[What you have to do]: Every line that holds the word "slope" needs to be copied from the data below.

Saved data entries
[Start of Attachment]
/-- A weight buffer by its number. -/
def Core.buf (k : Core) (one : Bool) : WBuf := if one then k.buf1 else k.buf0
def Core.setBuf (k : Core) (one : Bool) (b : WBuf) : Core := if one then { k with buf1 := b } else { k with buf0 := b }

/-- The load in progress is complete: its buffer holds its block. A load of the active buffer is followed by one
of the inactive buffer in the background (R119). -/
def Core.finishLoad (k : Core) : Core :=
  match k.wload with
  | none => k
  | some l =>
    let k1 := k.setBuf (if l.toActive then k.active1 else !k.active1) ⟨true, k.weights l⟩
    { k1 with wload := if l.toActive then some { l with toActive := false, gone := 0, loops := advance l.loops } else none }

/-- One unheld cycle of the weight unit; a block of a queue's window waits for its words (R140). -/
def Core.loadCycle (k : Core) : Core :=
  match k.wload with
  | none => k
  | some l =>
    if l.gone + 1 < l.cycles then { k with wload := some { l with gone := l.gone + 1 } }
    else if k.inWindow 1 l.dsel && k.wwin.isEmpty then k
    else { k.finishLoad with wwin := [] }

/-- A row that waits for its scales grows older by one cycle; at 4 they are fixed (R178). -/
def Row2.older (r : Row2) : Row2 := if r.fixed then r else { r with age := r.age + 1, fixed := 4 ≤ r.age + 1 }

/-- What goes on by itself in an unheld cycle: the weight unit and scale selection. -/
def Core.tick (k : Core) : Core := { k.loadCycle with row2 := k.row2.map Row2.older }

/-- Word `i` of the null tile: a zero-point code is real zero, payload 0; else the local store's word (R103). -/
def Core.nullWord (k : Core) (i : Nat) : W64 := if k.nullZero then 0#64 else k.lsWord (k.nullAddr + i)

/-- The local-store words that AG1 asks for the weight unit in its next cycle. -/
def Core.loadAddrs (k : Core) : List Nat :=
  match k.wload with
  | none => []
  | some l => ((k.blockAddrs l).drop (4 * l.gone)).take 4

/-- The scales and zero points that are read in the weight unit's next cycle, its last. -/
def Core.loadParams (k : Core) : List Nat :=
  match k.wload with
  | none => []
  | some l => if l.gone + 1 < l.cycles then [] else k.paramAddrs l

/-- The local-store words of the biases of output group `g` (R564). -/
def Core.biasAddrs (k : Core) (dsel g : Nat) : List Nat :=
  let f := k.finD dsel
  if !f.bias then []
  else (((List.range 16).filter (fun o => decide (16 * g + o < (k.outD dsel).co))).map (fun o => 3 * (16 * g + o) / 2)).eraseDups.map
    (fun i => (f.lsparam + i) % 8192)

/-! ## Activation (R123) -/

/-- The activation table applied to an FP32 value. -/
def Core.actTable (k : Core) (x : W32) : W32 :=
  let h := tblGet 0#64 k.act 0
  let lo := h.extractLsb' 0 32
  let hi := h.extractLsb' 32 32
  let i : Nat :=
    if lt32 x lo then 0 else if !lt32 x hi then 255
    else
      let span := dyAdd (finOr0 hi) (finOr0 lo).negate
      let at_ := dyAdd (finOr0 x) (finOr0 lo).negate
      min 255 (truncDiv (dyMul at_ ⟨false, 256, 0⟩) span).toNat
  let w := tblGet 0#64 k.act (1 + i)
  let slope := w.extractLsb' 0 32
  let icpt := w.extractLsb' 32 32
  match of32 x with
  | .nan => nan32
  | .inf s =>
    (match of32 slope with
     | .fin d => if d.m = 0 then icpt else to32 (.inf (s != d.neg))
     | .inf t => to32 (.inf (s != t))
     | .nan => nan32)
  | .fin _ => fma32 slope x icpt

/-- ReLU, exact. -/
def relu (x : W32) : W32 := if isNan32 x then nan32 else if lt32 x 0#32 then 0#32 else x

/-- The steps of R121 up to pooling on a drained value of channel `c`, with its join operand.
Assumption 27 (DESIGN CHOICE): unsafe. -/
def Core.finishValue (k : Core) (f : FinDesc) (c : Nat) (join : W32) (v : W32) : W32 :=
  let v1 := if f.bias then add32 v (k.bias f c) else v
  let v2 := if f.join == 1 then add32 v1 join else v1
  let v3 := match f.act with | 1 => relu v2 | 2 => k.actTable v2 | _ => v2
  if f.join == 2 then add32 v3 join else v3

/-! ## Pooling (R124, R149) -/

/-- The larger of two values; NaN when either is a NaN (R124). -/
def max32 (a b : W32) : W32 := if isNan32 a || isNan32 b then nan32 else if lt32 a b then b else a

/-- A natural number in FP32. -/
def nat32 (n : Nat) : W32 := to32 (.fin ⟨false, n, 0⟩)

/-- Combine a window's values: maximum or average. -/
def poolValues (avg : Bool) (l : List W32) : W32 :=
  match l with
  | [] => 0#32
  | v :: t => if avg then div32 (t.foldl add32 v) (nat32 l.length) else t.foldl max32 v

/-- Fused pooling window of PK: rows, columns, strides (Table 3-9). -/
def pkWindow (pk : Nat) : Nat × Nat × Nat :=
  match pk with | 0 => (2, 2, 2) | 1 => (3, 3, 2) | _ => (1, 2, 1)

/-- A pooled row from the rows of its window, each `width` pixels of `ch` channels, with column stride 2. -/
def poolRow (avg : Bool) (cols width ch : Nat) (rows : List (Tbl W32)) : Tbl W32 × Nat :=
  let ow := if width < cols then 0 else (width - cols) / 2 + 1
  ((List.range ow).foldl (fun acc x =>
    (List.range ch).foldl (fun acc c =>
      tblSet 0#32 acc (x * ch + c)
        (poolValues avg (rows.flatMap (fun r => (List.range cols).map (fun j => tblGet 0#32 r ((2 * x + j) * ch + c))))))
      acc) [], ow)

/-! ## Pass 2: conversion (R125, R142, R169 to R177) -/

/-- Pack codes of `b` bits into 64-bit payloads, the first in the low bits; `fill` fills the last word. -/
def packCodes (b fill : Nat) : Nat → List Nat → List W64
  | 0, _ => []
  | _, [] => []
  | n + 1, l =>
    let k := 64 / b
    let h := l.take k ++ List.replicate (k - l.length) fill
    BitVec.ofNat 64 (h.foldr (fun c acc => acc * 2 ^ b + c) 0) :: packCodes b fill n (l.drop k)

/-- The value that a code of a float format stands for, in FP32. -/
def codeValue (f : Fmt) (c : Nat) : W32 := to32 (ofCode f c)

/-- What pass 2 made of one quantisation row: header word, codes pixel-major with padding, and per value the code's
count and its de-quantised value. -/
structure Qrow where
  header : Option W64
  scale : Option RowScale
  codes : List Nat
  fill : Nat
  counts : List Count
  dq : List W32
  deriving Repr

/-- The largest finite magnitude of a row, and its finite values (R372). -/
def gradMag (vs : List W32) : Dy :=
  vs.foldl (fun m v => match of32 v with | .fin d => (if dyLt m { d with neg := false } then { d with neg := false } else m) | _ => m)
    ⟨false, 0, 0⟩

/-- Quotient of a value by a row scale, narrowed to E5M2 (R372): exact quotients are truncated; the quotient is taken
with 40 bits and a sticky bit, which truncation to 3 significant bits does not see. -/
def gradCode (infsel : Bool) (s : Dy) (v : W32) : Nat × Count :=
  let top := if infsel then 0x7C else fmtMax .e5m2
  match flush (of32 v) with
  | .nan => (fmtNan .e5m2, .nan)
  | .inf neg => ((if neg then 0x80 else 0) + top, .sat)
  | .fin d =>
    if s.m = 0 then (0, .none)
    else
      let q : Dy := ⟨d.neg != s.neg, d.m * 2 ^ 64 / s.m, d.e - s.e - 64⟩
      if atBound .e5m2 q then ((if q.neg then 0x80 else 0) + top, .sat)
      else ((if q.neg then 0x80 else 0) + truncFloat 5 2 q, .none)

/-- Convert the values of one quantisation row. -/
def convertQrow (f : Fmt) (grad infsel : Bool) (s2 : W32) (vs : List W32) : Qrow :=
  match f with
  | .a4 | .a8 =>
    let rs := chooseScale f s2 (vs.foldl RowRange.add {})
    match rs with
    | .const c =>
      { header := some (rowHeaderWord s2 rs), scale := some rs, codes := vs.map (fun _ => 0), fill := 0,
        counts := vs.map (fun v => match of32 v with | .nan => .nan | .inf _ => .sat | .fin _ => .none),
        dq := vs.map (fun _ => c ++ 0#16) }
    | .scaled _ k z =>
      let sc := rowScale s2 k
      let cs := vs.map (narrowInt f sc z)
      { header := some (rowHeaderWord s2 rs), scale := some rs, codes := cs.map (fun e => e.1), fill := z,
        counts := cs.map (fun e => e.2),
        dq := cs.map (fun e => to32 (numMul (.fin sc) (.fin (dyInt (codeDiff e.1 z) 0)))) }
  | _ =>
    if grad then
      let mag := gradMag vs
      if mag.m = 0 then
        let rs := RowScale.const 0#16
        { header := some (rowHeaderWord s2 rs), scale := some rs, codes := vs.map (fun _ => 0), fill := 0,
          counts := vs.map (fun v => match of32 v with | .nan => .nan | .inf _ => .sat | .fin _ => .none),
          dq := vs.map (fun _ => 0#32) }
      else
        let k := gradScode s2 mag 255 1
        let sc := rowScale s2 k
        let cs := vs.map (gradCode infsel sc)
        let rs := RowScale.scaled k k 0
        { header := some (rowHeaderWord s2 rs), scale := some rs, codes := cs.map (fun e => e.1), fill := 0,
          counts := cs.map (fun e => e.2),
          dq := cs.map (fun e => to32 (numMul (.fin sc) (ofCode .e5m2 e.1))) }
    else
      let cs := vs.map (narrowFloat f infsel)
      { header := none, scale := none, codes := cs.map (fun e => e.1), fill := 0, counts := cs.map (fun e => e.2),
        dq := cs.map (fun e => codeValue f e.1) }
[End of Attachment]
[Response area]:
  let slope := w.extractLsb' 0 32
    (match of32 slope with
  | .fin _ => fma32 slope x icpt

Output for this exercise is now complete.